Thompson’s first work for solo performance, Coaltown Blues (Maidment Theatre, 1984; pub. 1986), is both celebration and lament for the working-class roots from which he sprang. The same year his life changed irrevocably after unsubstantiated allegations of sexual harassment and rape, and a brief and violent abduction and torture (based on events in a feminist play he had workshopped) by anonymous vigilantes. The fallout from these events is painfully described in articles in *NZ Listener, and his memoir Singing the Blues (1991).

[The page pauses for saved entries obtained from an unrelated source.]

-- ==== Sys2Proof/Word.lean ====
section
/-! DEFINITION. The word types of the part's lines: 16-bit link words (R175) and 8-bit station line characters (R196). -/

namespace Sys2Proof

/-- One word of the line link (chapter 9). -/
abbrev Word := BitVec 16

/-- One character of a station line (section 9.8). -/
abbrev Byte := BitVec 8

end Sys2Proof
end

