-- ==== Sys2Proof/Machine/Step.lean ====
section
/-! DEFINITION. One step: the command at the front of the queue, or one millisecond when none waits (log 2). -/

namespace Sys2Proof.Machine

/-- One step of the part. -/
def step (s : State) : Host.Outcome State Fault Refusal :=
  match s.pending with
  | [] => .next (tick s)
  | c :: rest => exec c { s with pending := rest }

/-- The state with the command that a word spells put at the front of its queue; no row of the table has bits, so no word
spells a command and the state stays as it is (log 29). -/
def State.withFetchWord (s : State) (nbits w : Nat) : State :=
  match decodeTableWord nbits w with
  | some c => { s with pending := c :: s.pending }
  | none => s

end Sys2Proof.Machine
end

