/-- R183, R184: a notice takes the next number, and enters the tail of the queue when it finds room and none waits, asserting ATTN; else
it takes the held place of its kind, replacing what is held there, and every other held place keeps its notice. -/
def Obligations.NoticesAreQueuedOrHeld : Prop :=
  ∀ (n : Notice) (s : State),
    let e : NoticeEntry := ⟨s.link.nextNotice, n⟩
    ((s.link.notices.length < 32 ∧ s.retiring = [] ∧ s.link.held.any = false) →
      produce n s = { s with link := { s.link with
        notices := s.link.notices ++ [e], attn := true, nextNotice := s.link.nextNotice + 1 } }) ∧
    (¬(s.link.notices.length < 32 ∧ s.retiring = [] ∧ s.link.held.any = false) →
      produce n s = { s with link := { s.link with held := s.link.held.put e, nextNotice := s.link.nextNotice + 1 } } ∧
      (n.kindCode = 0x81 → s.link.held.put e = { s.link.held with titleRequest := some e }) ∧
      (n.kindCode = 0x83 → s.link.held.put e = { s.link.held with paceChanged := some e }) ∧
      (n.kindCode = 0x84 → s.link.held.put e = { s.link.held with paceFault := some e }) ∧
      (n.kindCode = 0x85 → s.link.held.put e = { s.link.held with lineState := some e }) ∧
      (n.kindCode = 0x86 → s.link.held.put e = { s.link.held with fault := some e }) ∧
      (n.kindCode = 0x87 → s.link.held.put e = { s.link.held with stray := some e }) ∧
      (n.kindCode = 0x88 → s.link.held.put e = { s.link.held with pressState := some e }) ∧
      (n.kindCode = 0x89 → s.link.held.put e = { s.link.held with jacketFault := some e }))

/-- R180: the request at the head of the queue is executed by its own row: it leaves the queue, its answer takes the next answer place
with its kind, a status and its arrival number, in one step; a refusal (any status but OK) changes nothing else. -/
def Obligations.EveryRequestIsAnswered : Prop :=
  ∀ (q : QueuedRequest) (rest : List QueuedRequest) (s : State), s.link.requests = q :: rest →
    ∃ t status body, exec (commandOf q.request) s = .next t ∧ Answered q rest status body s t ∧
      (status ≠ .ok → t = noteSending (answered q rest status body s))

/-- R118, R169, R181: what closes a step. A complete run-out stops the line with its notice and STOP; the idle timer starts from the
idle time when its conditions hold and it stood, goes on when it ran, and stops otherwise; and the frame that the arbiter may begin,
refusal before answer before notice, is noted; when none waits data out carries idle words, 0000h. -/
def Obligations.EndOfStep : Prop :=
  ∀ s : State,
    (s.line.state = .runningOut → lineEmpty s = true →
      runOutTest s = produce (.lineState .stopped .runOutDone)
        { send .driveStop s with line := ⟨.stopped, some .runOutDone⟩ }) ∧
    (s.line.state ≠ .runningOut ∨ lineEmpty s = false → runOutTest s = s) ∧
    settleLine s = { runOutTest s with press := { s.press with
      idleTimer := if idleRuns s then some (s.press.idleTimer.getD (s.params.idleTime * 60000)) else none } } ∧
    noteSending s = { s with
      dataOut := if s.link.refusal = none ∧ s.link.answers = [] ∧ s.link.notices = [] then some 0 else none
      link := { s.link with sending :=
        if s.link.refusal.isSome then { s.link.sending with refusal := true }
        else if s.link.answers ≠ [] then { s.link.sending with answer := true }
        else if s.link.notices ≠ [] then { s.link.sending with notice := true }
        else s.link.sending } } ∧
    finish s = noteSending (settleLine s)
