/-- What `offerAll` leaves as it was (R11). -/
@[simp] theorem offerAll_frame (ts : List Ticket) (s : State) :
    (offerAll ts s).pending = s.pending ∧ (offerAll ts s).pendingTitles = s.pendingTitles ∧
    (offerAll ts s).tracks = s.tracks ∧ (offerAll ts s).readers = s.readers ∧ (offerAll ts s).lanes = s.lanes ∧
    (offerAll ts s).head = s.head ∧ (offerAll ts s).marriageTimer = s.marriageTimer ∧ (offerAll ts s).press = s.press ∧
    (offerAll ts s).pace = s.pace ∧ (offerAll ts s).jackets = s.jackets ∧ (offerAll ts s).line = s.line ∧
    (offerAll ts s).params = s.params ∧ (offerAll ts s).ports = s.ports ∧ (offerAll ts s).drive = s.drive ∧
    (offerAll ts s).out = s.out ∧ (offerAll ts s).sentFrame = s.sentFrame ∧ (offerAll ts s).openChoices = s.openChoices := by
  induction ts generalizing s with
  | nil => simp [offerAll]
  | cons t ts ih => unfold offerAll; split <;> simp [ih]

/-- What `vacate` leaves as it was (R8). -/
@[simp] theorem vacate_frame (t : Ticket) (s : State) :
    (vacate t s).pending = s.pending ∧ (vacate t s).records = s.records ∧ (vacate t s).retiring = s.retiring ∧
    (vacate t s).titles = s.titles ∧ (vacate t s).pendingTitles = s.pendingTitles ∧ (vacate t s).readers = s.readers ∧
    (vacate t s).lanes = s.lanes ∧ (vacate t s).head = s.head ∧ (vacate t s).marriageTimer = s.marriageTimer ∧
    (vacate t s).pace = s.pace ∧ (vacate t s).jackets = s.jackets ∧ (vacate t s).line = s.line ∧
    (vacate t s).params = s.params ∧ (vacate t s).link = s.link ∧ (vacate t s).ports = s.ports ∧
    (vacate t s).drive = s.drive ∧ (vacate t s).out = s.out ∧ (vacate t s).sentFrame = s.sentFrame ∧
    (vacate t s).openChoices = s.openChoices := by
  simp [vacate]

/-- What `forgetTicket` leaves as it was (R66, R70). -/
@[simp] theorem forgetTicket_frame (t : Ticket) (s : State) :
    (forgetTicket t s).pending = s.pending ∧ (forgetTicket t s).records = s.records ∧
    (forgetTicket t s).retiring = s.retiring ∧ (forgetTicket t s).titles = s.titles ∧
    (forgetTicket t s).pendingTitles = s.pendingTitles ∧ (forgetTicket t s).lanes = s.lanes ∧
    (forgetTicket t s).head = s.head ∧ (forgetTicket t s).marriageTimer = s.marriageTimer ∧
    (forgetTicket t s).press = s.press ∧ (forgetTicket t s).pace = s.pace ∧ (forgetTicket t s).jackets = s.jackets ∧
    (forgetTicket t s).line = s.line ∧ (forgetTicket t s).params = s.params ∧ (forgetTicket t s).link = s.link ∧
    (forgetTicket t s).ports = s.ports ∧ (forgetTicket t s).drive = s.drive ∧ (forgetTicket t s).out = s.out ∧
    (forgetTicket t s).sentFrame = s.sentFrame ∧ (forgetTicket t s).openChoices = s.openChoices := by
  simp [forgetTicket]

/-- What `enterRetiring` leaves as it was (R8). -/
@[simp] theorem enterRetiring_frame (t : Ticket) (o : BookOutcome) (e : Option Reason) (s : State) :
    (enterRetiring t o e s).pending = s.pending ∧ (enterRetiring t o e s).titles = s.titles ∧
    (enterRetiring t o e s).lanes = s.lanes ∧ (enterRetiring t o e s).head = s.head ∧
    (enterRetiring t o e s).marriageTimer = s.marriageTimer ∧ (enterRetiring t o e s).pace = s.pace ∧
    (enterRetiring t o e s).jackets = s.jackets ∧ (enterRetiring t o e s).line = s.line ∧
    (enterRetiring t o e s).params = s.params ∧ (enterRetiring t o e s).link = s.link ∧
    (enterRetiring t o e s).ports = s.ports ∧ (enterRetiring t o e s).drive = s.drive ∧
    (enterRetiring t o e s).out = s.out ∧ (enterRetiring t o e s).sentFrame = s.sentFrame ∧
    (enterRetiring t o e s).openChoices = s.openChoices := by
  generalize hx : enterRetiring t o e s = x
  unfold enterRetiring at hx
  repeat' split at hx
  all_goals subst hx
  all_goals simp

/-- What `retire` leaves as it was (R8, R11). -/
@[simp] theorem retire_frame (t : Ticket) (o : BookOutcome) (e : Option Reason) (s : State) :
    (retire t o e s).pending = s.pending ∧ (retire t o e s).lanes = s.lanes ∧ (retire t o e s).head = s.head ∧
    (retire t o e s).marriageTimer = s.marriageTimer ∧ (retire t o e s).pace = s.pace ∧
    (retire t o e s).jackets = s.jackets ∧ (retire t o e s).line = s.line ∧ (retire t o e s).params = s.params ∧
    (retire t o e s).ports = s.ports ∧ (retire t o e s).drive = s.drive ∧ (retire t o e s).out = s.out ∧
    (retire t o e s).sentFrame = s.sentFrame ∧ (retire t o e s).openChoices = s.openChoices := by
  simp [retire]

/-- What `noteSending` leaves as it was (R181). -/
@[simp] theorem noteSending_frame (s : State) :
    (noteSending s).pending = s.pending ∧ (noteSending s).records = s.records ∧ (noteSending s).retiring = s.retiring ∧
    (noteSending s).titles = s.titles ∧ (noteSending s).pendingTitles = s.pendingTitles ∧
    (noteSending s).tracks = s.tracks ∧ (noteSending s).readers = s.readers ∧ (noteSending s).lanes = s.lanes ∧
    (noteSending s).head = s.head ∧ (noteSending s).marriageTimer = s.marriageTimer ∧ (noteSending s).press = s.press ∧
    (noteSending s).pace = s.pace ∧ (noteSending s).jackets = s.jackets ∧ (noteSending s).line = s.line ∧
    (noteSending s).params = s.params ∧ (noteSending s).ports = s.ports ∧ (noteSending s).drive = s.drive ∧
    (noteSending s).out = s.out ∧ (noteSending s).sentFrame = s.sentFrame ∧ (noteSending s).openChoices = s.openChoices := by
  generalize hx : noteSending s = x
  unfold noteSending at hx
  repeat' split at hx
  all_goals subst hx
  all_goals simp
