-- ==== Sys2Proof/Laws/CommandFrames.lean ====
section
/-! SUPPORT. Frames of the commands' own operations: for each, every part of the state that it leaves as it was. -/

namespace Sys2Proof.Machine

/-- What every step of a fold keeps, the fold keeps. -/
theorem foldl_keeps {α β : Type} (p : State → β) (f : State → α → State) (h : ∀ s a, p (f s a) = p s) (l : List α) (s : State) :
    p (l.foldl f s) = p s := by
  induction l generalizing s with
  | nil => rfl
  | cons a l ih => rw [List.foldl_cons, ih, h]

/-- What `addRecord` leaves as it was (R15). -/
@[simp] theorem addRecord_frame (r : BookRecord) (s : State) :
    (addRecord r s).pending = s.pending ∧ (addRecord r s).retiring = s.retiring ∧ (addRecord r s).titles = s.titles ∧
    (addRecord r s).pendingTitles = s.pendingTitles ∧ (addRecord r s).tracks = s.tracks ∧
    (addRecord r s).readers = s.readers ∧ (addRecord r s).lanes = s.lanes ∧ (addRecord r s).head = s.head ∧
    (addRecord r s).marriageTimer = s.marriageTimer ∧ (addRecord r s).press = s.press ∧ (addRecord r s).pace = s.pace ∧
    (addRecord r s).jackets = s.jackets ∧ (addRecord r s).line = s.line ∧ (addRecord r s).params = s.params ∧
    (addRecord r s).link = s.link ∧ (addRecord r s).ports = s.ports ∧ (addRecord r s).drive = s.drive ∧
    (addRecord r s).out = s.out ∧ (addRecord r s).sentFrame = s.sentFrame ∧ (addRecord r s).openChoices = s.openChoices := by
  simp [addRecord]

/-- What `admitRecord` leaves as it was (R15). -/
@[simp] theorem admitRecord_frame (t : Ticket) (k : TitleKey) (o : Option Nat) (p : Option TitleParams) (s : State) :
    (admitRecord t k o p s).pending = s.pending ∧ (admitRecord t k o p s).retiring = s.retiring ∧
    (admitRecord t k o p s).tracks = s.tracks ∧ (admitRecord t k o p s).readers = s.readers ∧
    (admitRecord t k o p s).lanes = s.lanes ∧ (admitRecord t k o p s).head = s.head ∧
    (admitRecord t k o p s).marriageTimer = s.marriageTimer ∧ (admitRecord t k o p s).press = s.press ∧
    (admitRecord t k o p s).pace = s.pace ∧ (admitRecord t k o p s).jackets = s.jackets ∧
    (admitRecord t k o p s).line = s.line ∧ (admitRecord t k o p s).params = s.params ∧
    (admitRecord t k o p s).ports = s.ports ∧ (admitRecord t k o p s).drive = s.drive ∧
    (admitRecord t k o p s).out = s.out ∧ (admitRecord t k o p s).sentFrame = s.sentFrame ∧
    (admitRecord t k o p s).openChoices = s.openChoices := by
  generalize hx : admitRecord t k o p s = x
  unfold admitRecord at hx
  repeat' split at hx
  all_goals subst hx
  all_goals simp

/-- What `admitRecord` leaves of the link (R15). -/
@[simp] theorem admitRecord_requests (t : Ticket) (k : TitleKey) (o : Option Nat) (p : Option TitleParams) (s : State) :
    (admitRecord t k o p s).link.assembly = s.link.assembly ∧ (admitRecord t k o p s).link.requests = s.link.requests ∧
    (admitRecord t k o p s).link.answers = s.link.answers ∧ (admitRecord t k o p s).link.refusal = s.link.refusal ∧
    (admitRecord t k o p s).link.overrun = s.link.overrun ∧ (admitRecord t k o p s).link.nextArrival = s.link.nextArrival ∧
    (admitRecord t k o p s).link.sending = s.link.sending := by
  generalize hx : admitRecord t k o p s = x
  unfold admitRecord at hx
  repeat' split at hx
  all_goals subst hx
  all_goals simp

/-- What `attachRecord` leaves as it was (R19). -/
@[simp] theorem attachRecord_frame (r : BookRecord) (p : TitleParams) (s : State) :
    (attachRecord r p s).pending = s.pending ∧ (attachRecord r p s).pace = s.pace ∧
    (attachRecord r p s).jackets = s.jackets ∧ (attachRecord r p s).params = s.params ∧
    (attachRecord r p s).ports = s.ports ∧ (attachRecord r p s).sentFrame = s.sentFrame := by
  simp [attachRecord]

/-- What `attachRecord` leaves of the link (R19). -/
@[simp] theorem attachRecord_requests (r : BookRecord) (p : TitleParams) (s : State) :
    (attachRecord r p s).link.assembly = s.link.assembly ∧ (attachRecord r p s).link.requests = s.link.requests ∧
    (attachRecord r p s).link.answers = s.link.answers ∧ (attachRecord r p s).link.refusal = s.link.refusal ∧
    (attachRecord r p s).link.overrun = s.link.overrun ∧ (attachRecord r p s).link.nextArrival = s.link.nextArrival ∧
    (attachRecord r p s).link.sending = s.link.sending := by
  simp [attachRecord]

/-- What `forcedAtHead` leaves as it was (R22). -/
@[simp] theorem forcedAtHead_frame (s : State) :
    (forcedAtHead s).pending = s.pending ∧ (forcedAtHead s).pace = s.pace ∧ (forcedAtHead s).jackets = s.jackets ∧
    (forcedAtHead s).line = s.line ∧ (forcedAtHead s).params = s.params ∧ (forcedAtHead s).ports = s.ports ∧
    (forcedAtHead s).sentFrame = s.sentFrame := by
  simp [forcedAtHead]

/-- What `forcedAtHead` leaves of the link (R22). -/
@[simp] theorem forcedAtHead_requests (s : State) :
    (forcedAtHead s).link.assembly = s.link.assembly ∧ (forcedAtHead s).link.requests = s.link.requests ∧
    (forcedAtHead s).link.answers = s.link.answers ∧ (forcedAtHead s).link.refusal = s.link.refusal ∧
    (forcedAtHead s).link.overrun = s.link.overrun ∧ (forcedAtHead s).link.nextArrival = s.link.nextArrival ∧
    (forcedAtHead s).link.sending = s.link.sending := by
  simp [forcedAtHead]

/-- What `forcedAtEntry` leaves as it was (R22). -/
@[simp] theorem forcedAtEntry_frame (t : Ticket) (s : State) :
    (forcedAtEntry t s).pending = s.pending ∧ (forcedAtEntry t s).jackets = s.jackets ∧ (forcedAtEntry t s).line = s.line ∧
    (forcedAtEntry t s).params = s.params ∧ (forcedAtEntry t s).ports = s.ports ∧ (forcedAtEntry t s).sentFrame = s.sentFrame := by
  simp [forcedAtEntry]

/-- What `forcedAtEntry` leaves of the link (R22). -/
@[simp] theorem forcedAtEntry_requests (t : Ticket) (s : State) :
    (forcedAtEntry t s).link.assembly = s.link.assembly ∧ (forcedAtEntry t s).link.requests = s.link.requests ∧
    (forcedAtEntry t s).link.answers = s.link.answers ∧ (forcedAtEntry t s).link.refusal = s.link.refusal ∧
    (forcedAtEntry t s).link.overrun = s.link.overrun ∧ (forcedAtEntry t s).link.nextArrival = s.link.nextArrival ∧
    (forcedAtEntry t s).link.sending = s.link.sending := by
  simp [forcedAtEntry]
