-- ==== Sys2Proof/Tests/Slice0.lean ====
section
/-! SUPPORT. Tests: ill-formed commands refused by each check, one or two steps of every command with values from the rules and worked
examples of spec/, and for every statement with hypotheses a state that meets them. -/

namespace Sys2Proof.Tests

open Sys2Proof.Machine

/-! ### Small states -/

/-- A ticket as the spec writes it. -/
def tk (order copy : Nat) : Ticket := ⟨BitVec.ofNat 24 order, BitVec.ofNat 8 copy⟩

/-- Listening ports. -/
def listening : Ports := ⟨⟨0, none⟩, ⟨0, none⟩, ⟨0, none⟩, ⟨0, none⟩, ⟨0, none⟩, ⟨0, none⟩⟩

/-- The part 20 ms after reset: the ports listen and the drive's STOP has been sent. -/
def base : State := { State.reset with ports := listening, drive := ⟨none, []⟩ }

/-- A line state, with both lanes past the initial purge and the press READY at 66 degrees. -/
def line (st : LineState) (s : State) : State :=
  { s with
    line := ⟨st, some .run⟩
    lanes := ⟨.empty, .empty⟩
    press := { s.press with state := .ready, temp := some 66 } }

/-- The line RUNNING. -/
def running : State := line .running base

/-- A request at the head of the request queue. -/
def asked (r : Request) (s : State) : State := { s with link := { s.link with requests := [⟨r, 7⟩] } }

/-- The parameters of a title of spine 12 mm. -/
def par : TitleParams := ⟨12, 200, 140, 1, 3, none⟩

/-- A one-off book. -/
def book (t : Ticket) (k : TitleKey) (st : Stage) : BookRecord :=
  { ticket := t, key := k, source := .oneOff, oneOff := some par, resolved := true, stage := st }

/-- A table book. -/
def tableBook (t : Ticket) (k : TitleKey) (st : Stage) (resolved : Bool) : BookRecord :=
  { ticket := t, key := k, source := .table, resolved := resolved, stage := st }

/-- Records in the table. -/
def books (rs : List BookRecord) (s : State) : State := { s with records := rs }

/-- Lanes A and B. -/
def lanes (a b : Lane) (s : State) : State := { s with lanes := ⟨a, b⟩ }

/-- A valid entry in its set. -/
def title (w : Way) (e : TitleEntry) (s : State) : State := changeSet e.key (·.put w e) s

/-- A valid entry of `par`. -/
def entry (k : TitleKey) (pin : Nat) : TitleEntry := ⟨true, k, par, 0, 0, false, pin⟩

/-- Thirty-two notices in the queue. -/
def fullQueue (s : State) : State :=
  { s with link := { s.link with notices := List.replicate 32 ⟨0, .titleRequest 1⟩, attn := true } }

/-- An item of the state after a command, when it answers a next state. -/
def after {α : Type} (c : Instr) (s : State) (f : State → α) : Option α :=
  match exec c s with
  | .next t => some (f t)
  | _ => none

/-- Status and body of the newest answer. -/
def lastAnswer (t : State) : Option (Status × List Word) := t.link.answers.getLast?.map fun a => (a.status, a.body)

/-- The notices in the queue. -/
def notices (t : State) : List Notice := t.link.notices.map (·.notice)

/-! ### Ill-formed commands -/

theorem test_wf_ticket_zero : Instr.wellFormed (.blockReadS3 (.named ⟨0, 0⟩)) = false := by decide
theorem test_wf_key_zero : Instr.wellFormed (.caseRead (.named 0)) = false := by decide
theorem test_wf_frame_without_words : Instr.wellFormed (.requestFrame []) = false := by decide
theorem test_wf_sync_inside_a_frame : Instr.wellFormed (.requestFrame [⟨true, 0x7102⟩, ⟨true, 0⟩]) = false := by decide
theorem test_wf_sync_inside_a_cut_frame :
    Instr.wellFormed (.frameCutShort [⟨true, 0x7103⟩, ⟨true, 0⟩] 0x7102) = false := by decide
/-- R196: kind 16h of S4, length 0, and the sum EAh that makes 256. -/
theorem test_wf_good_message_is_not_damaged : Instr.wellFormed (.damagedMessage .s4 [0x16, 0, 0xEA]) = false := by decide
theorem test_wf_floor_of_s4 : Instr.wellFormed (.floor .s4 1200) = false := by decide

/-! ### Steps -/

theorem test_no_word_spells_a_command : decodeTableWord 16 0x7102 = none := by decide

/-- R32, R198: the entry of 7311 is gone. -/
theorem test_device_reset : after .deviceReset (title .w0 (entry 7311 3) running) (titleEntry 7311) = some none := by decide

/-- R201: STOP first, then the PACE that waited. -/
theorem test_drive_stop : after .driveStopAfterReset { State.reset with drive := ⟨some 0, [.drivePace 1500]⟩ } (·.out)
    = some [.driveStop, .drivePace 1500] := by decide

theorem test_port_quiet_time : after (.portQuietTime .s5) State.reset (fun t => (t.ports.s5.quiet, t.ports.s6.quiet))
    = some (none, some 20) := by decide
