-- ==== Sys2Proof/Machine/Flags.lean ====
section
/-! DEFINITION. The sets held one bit per member: hold sets, error flags, roles, domain and notice masks; and the
attention output. -/

namespace Sys2Proof.Machine

/-! ## Hold sets (R72, R74) -/

/-- The set of one hold kind. -/
def HoldKind.mask (k : HoldKind) : HoldSet := BitVec.ofNat 5 (2 ^ k.code)
/-- Whether the hold set has this kind. -/
def holdsKind (h : HoldSet) (k : HoldKind) : Bool := h.getLsbD k.code
/-- The hold set with this kind. -/
def addKind (h : HoldSet) (k : HoldKind) : HoldSet := h ||| k.mask
/-- The hold set without this kind. -/
def removeKind (h : HoldSet) (k : HoldKind) : HoldSet := h &&& ~~~ k.mask
/-- The hold kinds the running region saves: DISABLED, SOLD_OUT and JAMMED (R190). -/
def savedKinds : HoldSet := HoldKind.disabled.mask ||| HoldKind.soldOut.mask ||| HoldKind.jammed.mask
/-- The kind with this code, if there is one (10.9). -/
def holdKindOf : Nat → Option HoldKind
  | 0 => some .disabled
  | 1 => some .soldOut
  | 2 => some .jammed
  | 3 => some .safety
  | 4 => some .noMotor
  | _ => none

/-! ## Error flags (R167, R170, R175) -/

/-- The set of one error flag. -/
def ErrFlag.mask (f : ErrFlag) : BitVec 6 := BitVec.ofNat 6 (2 ^ f.code)

/-- A link's record changed by `f`. -/
def State.modPort (l : Link) (f : LinkPort → LinkPort) (s : State) : State :=
  { s with links := upd s.links l f }

/-- The error flag is set, and stays set (R167). -/
def State.setError (l : Link) (f : ErrFlag) (s : State) : State :=
  s.modPort l fun p => { p with errors := p.errors ||| f.mask }

/-! ## Link settings (R167, R173, R179) -/

/-- The link settings in force for a link. -/
def State.linkSettings (s : State) (l : Link) : LinkSettings := s.settings.links[l]
/-- Whether the link has the role. -/
def State.hasRole (s : State) (l : Link) (r : Role) : Bool := (s.linkSettings l).roles.getLsbD r.code
/-- Whether the link's domain mask has the domain. -/
def State.inDomain (s : State) (l : Link) (d : Fin 4) : Bool := (s.linkSettings l).domains.getLsbD d.val
/-- Whether the link's notice mask has the kind. -/
def State.inMask (s : State) (l : Link) (b : NoticeBody) : Bool := (s.linkSettings l).mask.getLsbD b.kind

/-- The three links, lowest first. -/
def allLinks : List Link := [0, 1, 2]

/-- ATNn is asserted (R172): a notice waits and notice attention is enabled, or an error flag is set and error attention
is enabled. The outputs are off while the part does not run (R164, R181). -/
def State.atn (s : State) (l : Link) : Bool :=
  decide (s.power = .running) &&
    ((!s.links[l].notices.isEmpty && (s.linkSettings l).attnNotices) ||
     (decide (s.links[l].errors ≠ 0) && (s.linkSettings l).attnErrors))

end Sys2Proof.Machine
end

It is also dramatically evoked in his final one-man show, Passing Through. By the time he started its national tour in 1991 he had left Auckland University, returned to Christchurch, spent a year as writer-in-residence at Canterbury University, and was widely known to be dying of cancer. He had adapted John A. Lee’s Children of the Poor for the stage (Court Theatre, 1989; published 1990). Two final plays dealt with the trials and ideals of sexual obsession and love: Lovebirds (Court Theatre, 1991) and Jean and Richard (Court Theatre 1992); both were published in 1992 in Passing Through and Other Plays. Passing Through chronicles New Zealand theatre for three decades, from the Reefton Drama Club to Ngaio Marsh to Bruce Mason [Author] to Jerzy Grotowski to Thompson’s own fatal instinct for giving his enemies the fight they wanted. Text, performance and audience were inextricably interwoven as a dying writer charted the performance of his life. Passing Through stands as a monument to Thompson’s passionate crusade for a national drama of which New Zealand could be proud, and to which he contributed without reserve.